在构建一个大规模 AI 系统时，我们其实就是在把不同的“智能体设计模式（agentic design patterns）”组合起来。不管系统多复杂都可以拆解成有限的几种"设计模式"。这些模式各有各的用法——有的专门负责思考优化，有的处理工具调用，有的管多智能体协作。

主要就这么几类：多智能体系统让不同角色分工协作；集成决策让多个智能体投票选最优解；思维树（ToT）探索多条推理路径再择优；反思式架构能自我审视和改进；ReAct循环在思考与行动间迭代。

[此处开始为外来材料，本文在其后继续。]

@[simp] theorem State.setDesc_entry (s : State) (d : DescId) (x : Descriptor) (f : Source) : (s.setDesc d x).entry f = s.entry f := rfl
@[simp] theorem State.setDesc_cfg (s : State) (d : DescId) (x : Descriptor) (f : Source) : (s.setDesc d x).cfg f = s.cfg f := rfl
@[simp] theorem State.setDesc_bind (s : State) (d : DescId) (x : Descriptor) (f : Source) : (s.setDesc d x).bind f = s.bind f := rfl
@[simp] theorem State.setDesc_prog (s : State) (d : DescId) (x : Descriptor) (f : Source) : (s.setDesc d x).prog f = s.prog f := rfl
@[simp] theorem State.setDesc_ctx (s : State) (d : DescId) (x : Descriptor) (k : HostId) : (s.setDesc d x).ctx k = s.ctx k := rfl
@[simp] theorem State.setDesc_slot (s : State) (d : DescId) (x : Descriptor) (k : HostId) : (s.setDesc d x).slot k = s.slot k := rfl
@[simp] theorem State.setDesc_viewOf (s : State) (d : DescId) (x : Descriptor) (k : HostId) : (s.setDesc d x).viewOf k = s.viewOf k := rfl
@[simp] theorem State.setDesc_channel (s : State) (d : DescId) (x : Descriptor) (k : ChannelId) : (s.setDesc d x).channel k = s.channel k := rfl
theorem State.setDesc_desc (s : State) (d : DescId) (x : Descriptor) (k : DescId) :
    (s.setDesc d x).desc k = if k = d then x else s.desc k :=
  look_put _ _ _ _
@[simp] theorem State.setDesc_desc_self (s : State) (d : DescId) (x : Descriptor) : (s.setDesc d x).desc d = x := by
  simp [State.setDesc_desc]
@[simp] theorem State.setDesc_port (s : State) (d : DescId) (x : Descriptor) (k : HostId) : (s.setDesc d x).port k = s.port k := rfl
@[simp] theorem State.setDesc_windows (s : State) (d : DescId) (x : Descriptor) (k : HostId) : (s.setDesc d x).windows k = s.windows k := rfl
@[simp] theorem State.setDesc_handedOf (s : State) (d : DescId) (x : Descriptor) (k : HostId) : (s.setDesc d x).handedOf k = s.handedOf k := rfl
@[simp] theorem State.setDesc_takeOf (s : State) (d : DescId) (x : Descriptor) (k : HostId) : (s.setDesc d x).takeOf k = s.takeOf k := rfl
@[simp] theorem State.setDesc_lapseOf (s : State) (d : DescId) (x : Descriptor) (k : HostId) : (s.setDesc d x).lapseOf k = s.lapseOf k := rfl
@[simp] theorem State.setDesc_undoOf (s : State) (d : DescId) (x : Descriptor) (k : HostId) : (s.setDesc d x).undoOf k = s.undoOf k := rfl

@[simp] theorem State.setPort_entry (s : State) (h : HostId) (p : Port) (f : Source) : (s.setPort h p).entry f = s.entry f := rfl
@[simp] theorem State.setPort_cfg (s : State) (h : HostId) (p : Port) (f : Source) : (s.setPort h p).cfg f = s.cfg f := rfl
@[simp] theorem State.setPort_bind (s : State) (h : HostId) (p : Port) (f : Source) : (s.setPort h p).bind f = s.bind f := rfl
@[simp] theorem State.setPort_prog (s : State) (h : HostId) (p : Port) (f : Source) : (s.setPort h p).prog f = s.prog f := rfl
@[simp] theorem State.setPort_ctx (s : State) (h : HostId) (p : Port) (k : HostId) : (s.setPort h p).ctx k = s.ctx k := rfl
@[simp] theorem State.setPort_slot (s : State) (h : HostId) (p : Port) (k : HostId) : (s.setPort h p).slot k = s.slot k := rfl
@[simp] theorem State.setPort_viewOf (s : State) (h : HostId) (p : Port) (k : HostId) : (s.setPort h p).viewOf k = s.viewOf k := rfl
@[simp] theorem State.setPort_channel (s : State) (h : HostId) (p : Port) (k : ChannelId) : (s.setPort h p).channel k = s.channel k := rfl
@[simp] theorem State.setPort_desc (s : State) (h : HostId) (p : Port) (k : DescId) : (s.setPort h p).desc k = s.desc k := rfl
theorem State.setPort_port (s : State) (h : HostId) (p : Port) (k : HostId) :
    (s.setPort h p).port k = if k = h then p else s.port k :=
  look_put _ _ _ _
@[simp] theorem State.setPort_port_self (s : State) (h : HostId) (p : Port) : (s.setPort h p).port h = p := by
  simp [State.setPort_port]
@[simp] theorem State.setPort_windows (s : State) (h : HostId) (p : Port) (k : HostId) : (s.setPort h p).windows k = s.windows k := rfl
@[simp] theorem State.setPort_handedOf (s : State) (h : HostId) (p : Port) (k : HostId) : (s.setPort h p).handedOf k = s.handedOf k := rfl
@[simp] theorem State.setPort_takeOf (s : State) (h : HostId) (p : Port) (k : HostId) : (s.setPort h p).takeOf k = s.takeOf k := rfl
@[simp] theorem State.setPort_lapseOf (s : State) (h : HostId) (p : Port) (k : HostId) : (s.setPort h p).lapseOf k = s.lapseOf k := rfl
@[simp] theorem State.setPort_undoOf (s : State) (h : HostId) (p : Port) (k : HostId) : (s.setPort h p).undoOf k = s.undoOf k := rfl

@[simp] theorem State.setWindows_entry (s : State) (h : HostId) (w : Table Window 8) (f : Source) : (s.setWindows h w).entry f = s.entry f := rfl
@[simp] theorem State.setWindows_cfg (s : State) (h : HostId) (w : Table Window 8) (f : Source) : (s.setWindows h w).cfg f = s.cfg f := rfl
@[simp] theorem State.setWindows_bind (s : State) (h : HostId) (w : Table Window 8) (f : Source) : (s.setWindows h w).bind f = s.bind f := rfl
@[simp] theorem State.setWindows_prog (s : State) (h : HostId) (w : Table Window 8) (f : Source) : (s.setWindows h w).prog f = s.prog f := rfl
@[simp] theorem State.setWindows_ctx (s : State) (h : HostId) (w : Table Window 8) (k : HostId) : (s.setWindows h w).ctx k = s.ctx k := rfl
@[simp] theorem State.setWindows_slot (s : State) (h : HostId) (w : Table Window 8) (k : HostId) : (s.setWindows h w).slot k = s.slot k := rfl
@[simp] theorem State.setWindows_viewOf (s : State) (h : HostId) (w : Table Window 8) (k : HostId) : (s.setWindows h w).viewOf k = s.viewOf k := rfl
@[simp] theorem State.setWindows_channel (s : State) (h : HostId) (w : Table Window 8) (k : ChannelId) : (s.setWindows h w).channel k = s.channel k := rfl
@[simp] theorem State.setWindows_desc (s : State) (h : HostId) (w : Table Window 8) (k : DescId) : (s.setWindows h w).desc k = s.desc k := rfl
@[simp] theorem State.setWindows_port (s : State) (h : HostId) (w : Table Window 8) (k : HostId) : (s.setWindows h w).port k = s.port k := rfl
theorem State.setWindows_windows (s : State) (h : HostId) (w : Table Window 8) (k : HostId) :
    (s.setWindows h w).windows k = if k = h then w else s.windows k :=
  look_put _ _ _ _
@[simp] theorem State.setWindows_windows_self (s : State) (h : HostId) (w : Table Window 8) : (s.setWindows h w).windows h = w := by
  simp [State.setWindows_windows]
@[simp] theorem State.setWindows_handedOf (s : State) (h : HostId) (w : Table Window 8) (k : HostId) : (s.setWindows h w).handedOf k = s.handedOf k := rfl
@[simp] theorem State.setWindows_takeOf (s : State) (h : HostId) (w : Table Window 8) (k : HostId) : (s.setWindows h w).takeOf k = s.takeOf k := rfl
@[simp] theorem State.setWindows_lapseOf (s : State) (h : HostId) (w : Table Window 8) (k : HostId) : (s.setWindows h w).lapseOf k = s.lapseOf k := rfl
@[simp] theorem State.setWindows_undoOf (s : State) (h : HostId) (w : Table Window 8) (k : HostId) : (s.setWindows h w).undoOf k = s.undoOf k := rfl

@[simp] theorem State.setHanded_entry (s : State) (h : HostId) (l : List Handed) (f : Source) : (s.setHanded h l).entry f = s.entry f := rfl
@[simp] theorem State.setHanded_cfg (s : State) (h : HostId) (l : List Handed) (f : Source) : (s.setHanded h l).cfg f = s.cfg f := rfl
@[simp] theorem State.setHanded_bind (s : State) (h : HostId) (l : List Handed) (f : Source) : (s.setHanded h l).bind f = s.bind f := rfl
@[simp] theorem State.setHanded_prog (s : State) (h : HostId) (l : List Handed) (f : Source) : (s.setHanded h l).prog f = s.prog f := rfl
@[simp] theorem State.setHanded_ctx (s : State) (h : HostId) (l : List Handed) (k : HostId) : (s.setHanded h l).ctx k = s.ctx k := rfl
@[simp] theorem State.setHanded_slot (s : State) (h : HostId) (l : List Handed) (k : HostId) : (s.setHanded h l).slot k = s.slot k := rfl
@[simp] theorem State.setHanded_viewOf (s : State) (h : HostId) (l : List Handed) (k : HostId) : (s.setHanded h l).viewOf k = s.viewOf k := rfl
@[simp] theorem State.setHanded_channel (s : State) (h : HostId) (l : List Handed) (k : ChannelId) : (s.setHanded h l).channel k = s.channel k := rfl
@[simp] theorem State.setHanded_desc (s : State) (h : HostId) (l : List Handed) (k : DescId) : (s.setHanded h l).desc k = s.desc k := rfl
@[simp] theorem State.setHanded_port (s : State) (h : HostId) (l : List Handed) (k : HostId) : (s.setHanded h l).port k = s.port k := rfl
@[simp] theorem State.setHanded_windows (s : State) (h : HostId) (l : List Handed) (k : HostId) : (s.setHanded h l).windows k = s.windows k := rfl
theorem State.setHanded_handedOf (s : State) (h : HostId) (l : List Handed) (k : HostId) :
    (s.setHanded h l).handedOf k = if k = h then l else s.handedOf k :=
  look_put _ _ _ _
@[simp] theorem State.setHanded_handedOf_self (s : State) (h : HostId) (l : List Handed) : (s.setHanded h l).handedOf h = l := by
  simp [State.setHanded_handedOf]
@[simp] theorem State.setHanded_takeOf (s : State) (h : HostId) (l : List Handed) (k : HostId) : (s.setHanded h l).takeOf k = s.takeOf k := rfl
@[simp] theorem State.setHanded_lapseOf (s : State) (h : HostId) (l : List Handed) (k : HostId) : (s.setHanded h l).lapseOf k = s.lapseOf k := rfl
@[simp] theorem State.setHanded_undoOf (s : State) (h : HostId) (l : List Handed) (k : HostId) : (s.setHanded h l).undoOf k = s.undoOf k := rfl

@[simp] theorem State.setTake_entry (s : State) (h : HostId) (t : Option TakeClaim) (f : Source) : (s.setTake h t).entry f = s.entry f := rfl
@[simp] theorem State.setTake_cfg (s : State) (h : HostId) (t : Option TakeClaim) (f : Source) : (s.setTake h t).cfg f = s.cfg f := rfl
@[simp] theorem State.setTake_bind (s : State) (h : HostId) (t : Option TakeClaim) (f : Source) : (s.setTake h t).bind f = s.bind f := rfl
@[simp] theorem State.setTake_prog (s : State) (h : HostId) (t : Option TakeClaim) (f : Source) : (s.setTake h t).prog f = s.prog f := rfl
@[simp] theorem State.setTake_ctx (s : State) (h : HostId) (t : Option TakeClaim) (k : HostId) : (s.setTake h t).ctx k = s.ctx k := rfl
@[simp] theorem State.setTake_slot (s : State) (h : HostId) (t : Option TakeClaim) (k : HostId) : (s.setTake h t).slot k = s.slot k := rfl
@[simp] theorem State.setTake_viewOf (s : State) (h : HostId) (t : Option TakeClaim) (k : HostId) : (s.setTake h t).viewOf k = s.viewOf k := rfl
@[simp] theorem State.setTake_channel (s : State) (h : HostId) (t : Option TakeClaim) (k : ChannelId) : (s.setTake h t).channel k = s.channel k := rfl
@[simp] theorem State.setTake_desc (s : State) (h : HostId) (t : Option TakeClaim) (k : DescId) : (s.setTake h t).desc k = s.desc k := rfl
@[simp] theorem State.setTake_port (s : State) (h : HostId) (t : Option TakeClaim) (k : HostId) : (s.setTake h t).port k = s.port k := rfl
@[simp] theorem State.setTake_windows (s : State) (h : HostId) (t : Option TakeClaim) (k : HostId) : (s.setTake h t).windows k = s.windows k := rfl
@[simp] theorem State.setTake_handedOf (s : State) (h : HostId) (t : Option TakeClaim) (k : HostId) : (s.setTake h t).handedOf k = s.handedOf k := rfl
theorem State.setTake_takeOf (s : State) (h : HostId) (t : Option TakeClaim) (k : HostId) :
    (s.setTake h t).takeOf k = if k = h then t else s.takeOf k :=
  look_put _ _ _ _
@[simp] theorem State.setTake_takeOf_self (s : State) (h : HostId) (t : Option TakeClaim) : (s.setTake h t).takeOf h = t := by
  simp [State.setTake_takeOf]
@[simp] theorem State.setTake_lapseOf (s : State) (h : HostId) (t : Option TakeClaim) (k : HostId) : (s.setTake h t).lapseOf k = s.lapseOf k := rfl
@[simp] theorem State.setTake_undoOf (s : State) (h : HostId) (t : Option TakeClaim) (k : HostId) : (s.setTake h t).undoOf k = s.undoOf k := rfl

本文将逐一深入解析这17种不同的智能体架构，不仅阐述其核心原理和设计思想，还将通过完整的代码实现来演示其工作机制，并用真实数据验证每种架构的实际效果和适用场景。

环境配置
开始之前得把工具链搞定。现在的RAG或智能体系统，LangChain、LangGraph和LangSmith基本成了标配——前者提供基础组件，LangGraph负责编排流程，LangSmith可以进行调试和监控。

导入

import os
from typing import List, Dict, Any, Optional, Annotated, TypedDict
from dotenv import load_dotenv # 从 .env 文件加载环境变量

用于数据建模/校验的 Pydantic

from pydantic import BaseModel, Field

LangChain & LangGraph 组件

from langchain_nebius import ChatNebius # Nebius LLM 封装器
from langchain_tavily import TavilySearch # Tavily 搜索工具集成
from langchain_core.prompts import ChatPromptTemplate # 用于组织提示词
from langgraph.graph import StateGraph, END # 构建状态机图
from langgraph.prebuilt import ToolNode, tools_condition # 预置的节点与条件

便于更好地输出结果

from rich.console import Console # 终端样式化输出
from rich.markdown import Markdown # 在终端渲染 Markdown
为了作为演示，我还接了Tavily API做实时搜索，避免智能体被训练数据的时效性限制住。每月1000次调用的免费额度已经够用了了。

环境变量这样配：

Nebius LLM 的 API key（用于 ChatNebius）

NEBIUS_API_KEY="your_nebius_api_key_here"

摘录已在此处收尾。